There were arresting stage images: a huge living ball of newspapers seeming coming to life at the back of the stage for Gandhi to enter it and emerge in the persona the world was to grow to know;  waving waves of newsprint;  giant warriors fighting each other in the opening scene based on the Mahabharata; a giant fire pit surrounded by Gandhi's acolytes... but the last stage image really irked me... a figure is on a tall podium at the back of the stage obviously giving a loooong speech while Gandhi sings "(God) comes into being age after age" and slowly (everything is done slowly as I said) wanders to the back of the stage to rest his hand on the podium by way of benediction... yes it's supposed to be Martin Luther King.  All very hokey... you can tell it's written by an American!
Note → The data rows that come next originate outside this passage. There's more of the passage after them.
-- ==== Sys2Proof/Machine/Power.lean ====
section
/-! DEFINITION. Strings and rails (R53 to R57, R372, R384, R385, R425), grant levels (R331 to R335), band power (R329, R330), margining (R337, R338), refresh of the DRAM layers (R339, R340), scrubbing (R396). -/

namespace Sys2Proof.Machine

/-! ## Balance of a string (R54 to R57, R384, R385, R425) -/

/-- The slots of a band: side L and side R. -/
def bandSlots (b : Fin 4) : SlotId × SlotId := (mkSlot (2 * b.val), mkSlot (2 * b.val + 1))

def Die.bandOn (d : Die) (dn : DieId) (b : Fin 4) : Bool := d.rf dn rASHAPE (8 + b.val) 1 = 1
def Die.modBand (d : Die) (b : Fin 4) (f : Band → Band) : Die := { d with bands := vmod d.bands b f }

/-- What a cycle that issues finds: the imbalance left, and the half into which fog goes. -/
def balance (l r : Nat) : Int × Option Bool :=
  let i : Int := l - r
  if i.natAbs ≤ 20 then (i, none)
  else if l = 0 then (0, some false)
  else if r = 0 then (0, some true)
  else (i, none)

/-- A count of a slot's owner: only while a strand is bound to it (R346). -/
def Die.countOwn (d : Die) (dn : DieId) (k : SlotId) (ev : Nat) : Die := if (d.slot k).ctl.own.isSome then d.countSlot dn k ev 1 else d

/-- One undivided array cycle of a band; a full window waits for its end first. -/
def execBalanceControl (d : DieId) (b : Fin 4) (s : State) : Out :=
  let y := s.die d
  let x := vget y.bands b
  if !y.bandOn d b || x.cyc = 64 then .next s
  else
    let ks := bandSlots b
    let issue := x.phase % x.div = 0
    let im := if issue then balance (y.slot ks.1).w (y.slot ks.2).w else (0, none)
    .next (s.modDie d fun y =>
      let y := if issue then (y.modSlot ks.1 fun t => { t with w := 0 }).modSlot ks.2 fun t => { t with w := 0 } else y
      let y := match im.2 with
        | some right => (y.addReg d (rFOGCNT + 8 * b.val) 1).countOwn d (if right then ks.2 else ks.1) 3
        | none => y
      let y := if x.div = 1 then y else ((y.addReg d (rTHRCNT + 8 * b.val) 1).countOwn d ks.1 4).countOwn d ks.2 4
      y.modBand b fun z =>
        let z := { z with cyc := z.cyc + 1, sum := z.sum + im.1, fog := z.fog || im.2.isSome, phase := (z.phase + 1) % 4, divFor := if z.div = 1 then 0 else z.divFor + 1 }
        if z.div = 1 && 20 < im.1.natAbs then { z with div := 2, divFor := 0, low := 0, phase := 1 } else z)

/-- The end of a window of 64 undivided cycles: `BIMB`, and the divisions that follow from it (R55, R56, R384). DEDUCED (log entry 90): the two low windows that end a division may lie within its 1,024 cycles. -/
def execBimbWindowEnd (d : DieId) (b : Fin 4) (s : State) : Out :=
  let y := s.die d
  let x := vget y.bands b
  if x.cyc ≠ 64 then .next s
  else
    let avg := x.sum.tdiv 64
    let m := avg.natAbs
    let low := if m ≤ 20 then x.low + 1 else 0
    let up := x.div = 2 && 39 ≤ m
    let x' : Band := { x with cyc := 0, sum := 0, fog := false, low := low }
    let x' := if up then { x' with div := 4, low := 0 }
      else if x.div = 4 && 2 ≤ low then { x' with div := 2, divFor := 0, low := 0 }
      else if x.div = 2 && 2 ≤ low && 1024 ≤ x.divFor then { x' with div := 1, low := 0 }
      else x'
    .next (s.modDie d fun y =>
      let v := (avg % (65536 : Int)).toNat + 65536 * boolNat x.fog + 131072 * boolNat (x.div != 1)
      let exc := y.rf d (rBALST + 8 * b.val) 16 16
      let y := y.setReg (rBIMB + 8 * b.val) (BitVec.ofNat 64 v)
      let y := y.setReg (rBALST + 8 * b.val) (BitVec.ofNat 64 (65536 * (if up then min 65535 (exc + 1) else exc) + boolNat (x'.div == 4)))
      y.modBand b fun _ => x')

/-- A timing error that fails `fails` times: up to three replays; at the fourth failure the string is divided and a margined rail goes back to nominal (R372). -/
def execTimingReplay (d : DieId) (b : Fin 4) (fails : Nat) (s : State) : Out :=
  .next (s.modDie d fun y =>
    let y := y.addReg d (rTRPLCNT + 8 * b.val) (BitVec.ofNat 64 (min fails 3))
    if fails < 4 then y
    else (y.modBand b fun z => { z with div := max z.div 2, divFor := 0, low := 0 }).setRf d (rMARG + 8 * b.val) 0 8 0)

/-! ## Grant levels (R331 to R335) -/

/-- The schedule that a level selects (R335). -/
def Die.schedFor (d : Die) (dn : DieId) (lvl : Nat) : Nat := d.rf dn rPSCHED (2 * (lvl % 4)) 2

/-- The level, with the schedule it selects, the count of changes and the trace record of a change. -/
def Die.setLevel (d : Die) (dn : DieId) (lvl : Nat) : Die :=
  if d.rf dn rPGRANT 0 2 = lvl then d
  else
    let d := ((d.setRf dn rPGRANT 0 2 lvl).setRf dn rPGRANT 8 2 (d.schedFor dn lvl)).setRf dn rPGRANT 16 32 (d.rf dn rPGRANT 16 32 + 1)
    trcRecord dn d 2 [BitVec.ofNat 8 (lvl + 4 * d.rf dn rPGRANT 2 1)]

/-- Ticks of a window of the grant controller (R333) and of a margining window (R338). -/
def grantWindow : Nat := 10000
def marginWindow : Nat := 2 ^ 20

/-- The end of a window of 10,000 ticks: the average compute power in watts and the hottest reading in °C are the surroundings' (R333). -/
def execGrantWindowEnd (d : DieId) (watts hottest : Nat) (s : State) : Out :=
  if (s.die d).grantAge < grantWindow then .next s
  else .next (s.modDie d fun y =>
    let y := { y with grantAge := 0 }
    let lvl := y.rf d rPGRANT 0 2
    let share := if y.rf d rPGRANT 4 1 = 1 then 325 else 450
    if 105 ≤ hottest then (y.setRf d rPGRANT 2 1 1).setLevel d (max lvl 2)
    else
      let y := if hottest < 100 then y.setRf d rPGRANT 2 1 0 else y
      if share < watts then y.setLevel d (min 3 (lvl + 1))
      else if watts * 100 < share * 80 && 0 < lvl then y.setLevel d (lvl - 1)
      else y)

/-! ## Band power (R329, R330) -/

/-- `BEN` bit b cleared: every team with a slot of the band leaves, and a placement that a failed restore keeps there is given up (R330, R375). Ignored for a band of class-0 slots. -/
def clearBen (s : State) (d : DieId) (b : Fin 4) : State :=
  let y := s.die d
  let r := y.getReg d rC0RES
  let ks := bandSlots b
  if (bitAt r 63 && (bitAt r ks.1.val || bitAt r ks.2.val)) || y.rf d rASHAPE b.val 1 = 0 then s
  else
    let s := s.modDie d fun y => y.setRf d rASHAPE b.val 1 0
    let ts := (s.die d).sched.teams.filter fun t => ((s.die d).teamSlots t.lid t.t).any fun k => bandOf k == b
    let s := ts.foldl (fun s t => leaveTeam s d t.lid t.t false) s
    let kept := (s.die d).sched.launches.flatMap fun l => (l.blks.filter fun x => x.res.any fun k => bandOf k == b).map fun x => (l.id, l.teamOf x.l)
    s.modDie d fun y => kept.eraseDups.foldl (fun y x => y.unhold d x.1 x.2) y

def setBen (s : State) (d : DieId) (b : Fin 4) : State := s.modDie d fun y => y.setRf d rASHAPE b.val 1 1

def execAshapeClearBen (d : DieId) (b : Fin 4) (s : State) : Out := .next (clearBen s d b)
def execAshapeSetBen (d : DieId) (b : Fin 4) (s : State) : Out := .next (setBen s d b)

/-- A slot whose band has been switched off: nothing of it is left but the counters of its owner and the numbering of its requests. -/
def Slot.dark (t : Slot) : Slot :=
  { Slot.reset with
    ctl := { Ctl.idle with ntag := t.ctl.ntag }
    pmc := t.pmc, pmsel := t.pmsel, pmOwn := t.pmOwn, recOwn := t.recOwn, pnid := t.pnid
    agCtl := { t.agCtl with rd := [], asm := [] }, agLde := { t.agLde with rd := [], asm := [] }, agSte := { t.agSte with rd := [], asm := [] }
    agAre := { t.agAre with rd := [], asm := [] }, agMxe := { t.agMxe with rd := [], asm := [] } }

/-- The switch opens once no slot of the band is leased and every swap-out from it has completed. -/
def execBandPowerOff (d : DieId) (b : Fin 4) (s : State) : Out :=
  let y := s.die d
  let ks := [(bandSlots b).1, (bandSlots b).2]
  if !y.bandOn d b || y.rf d rASHAPE b.val 1 = 1 || ks.any (fun k => (y.layOf k).v || (y.slot k).ctl.own.isSome || y.sched.teams.any fun t => t.freed.any (·.contains k)) then .next s
  else .next (s.modDie d fun y =>
    let y := ks.foldl (fun y k => y.modSlot k Slot.dark) (y.setRf d rASHAPE (8 + b.val) 1 0)
    let y := (y.setReg (rBIMB + 8 * b.val) 0).setRf d (rBALST + 8 * b.val) 0 1 0
    y.modBand b fun x => { Band.reset with ce := x.ce, mw := x.mw, drop := x.drop })

def execBandPowerOn (d : DieId) (b : Fin 4) (s : State) : Out :=
  let y := s.die d
  if y.bandOn d b || y.rf d rASHAPE b.val 1 = 0 then .next s else .next (s.modDie d fun y => y.setRf d rASHAPE (8 + b.val) 1 1)

/-! ## Margining (R337, R338) -/

def Die.margMax (d : Die) (dn : DieId) (b : Fin 4) : Nat := min 40 (d.rf dn (rMARG + 8 * b.val) 8 8)

/-- A margining window begins: no error counted, no tick of it gone. -/
def Band.newWindow (x : Band) : Band := { x with ce := 0, mw := 0 }

/-- The window runs: margining is enabled and not held, and the band is on (R338). -/
def Die.margRuns (d : Die) (dn : DieId) (b : Fin 4) : Bool := d.bandOn dn b && bitAt (d.getReg dn (rMARG + 8 * b.val)) 16 && !bitAt (d.getReg dn (rMARG + 8 * b.val)) 18

/-- The end of a margining window of 2^20 ticks. -/
def execMarginWindowEnd (d : DieId) (b : Fin 4) (s : State) : Out :=
  let y := s.die d
  let r := y.getReg d (rMARG + 8 * b.val)
  let c := (vget y.bands b).ce
  let step := fld r 0 8
  if !y.margRuns d b || (vget y.bands b).mw < marginWindow then .next s
  else
    let new := if c = 0 && step < y.margMax d b then step + 1
      else if fld r 24 8 ≤ c then step - 2
      else step
    .next (s.modDie d fun y => (y.setRf d (rMARG + 8 * b.val) 0 8 new).modBand b Band.newWindow)

/-- Calibration starts again: `HOLD` cleared, `STEP` 0, a new window (R337). -/
def Die.recal (d : Die) (dn : DieId) (b : Fin 4) : Die :=
  ((d.setRf dn (rMARG + 8 * b.val) 18 1 0).setRf dn (rMARG + 8 * b.val) 0 8 0).modBand b Band.newWindow

def execMargRecal (d : DieId) (b : Fin 4) (s : State) : Out := .next (s.modDie d fun y => y.recal d b)

/-- A write of `MARG`: the rail comes to the new limit, and `EN` set begins a window (R338). -/
def Die.margWrite (d : Die) (dn : DieId) (b : Fin 4) (v : Word) : Die :=
  let o := rMARG + 8 * b.val
  let rw := bits 31 24 ||| bits 16 8
  let d := if bitAt v 16 && !bitAt (d.getReg dn o) 16 then d.modBand b Band.newWindow else d
  let d := d.setReg o ((d.getReg dn o &&& ~~~ rw) ||| (v &&& rw))
  let lim := if d.rf dn o 16 1 = 1 then d.margMax dn b else 0
  let d := if lim < d.rf dn o 0 8 then d.setRf dn o 0 8 lim else d
  if bitAt v 19 then d.recal dn b else d

/-! ## The DRAM layers (R339, R340) and scrubbing (R396) -/

/-- The refresh rate after a reading: a boundary is crossed upward at its value, downward 2 °C below it. -/
def rateFor (old : Fin 4) (temp : Nat) : Fin 4 :=
  let up : Nat := if temp < 45 then 0 else if temp < 85 then 1 else if temp < 95 then 2 else 3
  let down : Nat := if temp < 43 then 0 else if temp < 83 then 1 else if temp < 93 then 2 else 3
  ⟨(if old.val < up then up else if down < old.val then down else old.val) % 4, Nat.mod_lt _ (by decide)⟩

/-- The hottest bank, the lowest of equals, and its temperature. -/
def hottestBank (v : Vector Nat 64) : Nat × Nat :=
  (List.finRange 64).foldl (fun m i => if m.2 < vget v i then (i.val, vget v i) else m) (0, vget v 0)

/-- A bank's sensor reads `temp` °C. -/
def execRefreshRateChange (d : DieId) (bank : Fin 64) (temp : Nat) (s : State) : Out :=
  .next (s.modDie d fun y =>
    let y := { y with bankTemp := vset y.bankTemp bank temp, bankRate := vmod y.bankRate bank fun r => rateFor r temp }
    let h := hottestBank y.bankTemp
    y.setReg rDRTEMP (BitVec.ofNat 64 (2 ^ 32 * h.1 + h.2 % 256)))

/-- A row's turn: refreshed, or left out while every line of it is marked free. -/
def execDramRefresh (d : DieId) (row : Nat) (s : State) : Out :=
  let ls := Config.dramRow row
  let skip := !ls.isEmpty && ls.all fun l => setHas (s.die d).free l
  .next (s.modDie d fun y => y.addReg d (if skip then rDRSKIP else rDRREF) 1)

/-- A line is read by the scrubber, which meets `e`; it skips lines marked free, and no others (log entry 102). -/
def execScrub (d : DieId) (line : Nat) (e : StoreErr) (s : State) : Out :=
  let y := s.die d
  if y.rf d rMEMCTL 1 1 = 0 || setHas y.free line || !isMem (128 * line) 128 then .next s
  else .next (s.modDie d fun y => y.meet d (128 * line) e)

end Sys2Proof.Machine
end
Oh and one last thing... in these days of both non-traditionalist and strict ethnic casting - when did you last see a white Othello? - why were all the singers white?  In these production photos, the cast looks more like the local operatic society from MIDSOMER MURDERS, in fact Toby Spence looks more like John Crippin than Mahatma Gandhi.

If this was a West End show there would be woolly liberal protesters around the theatre!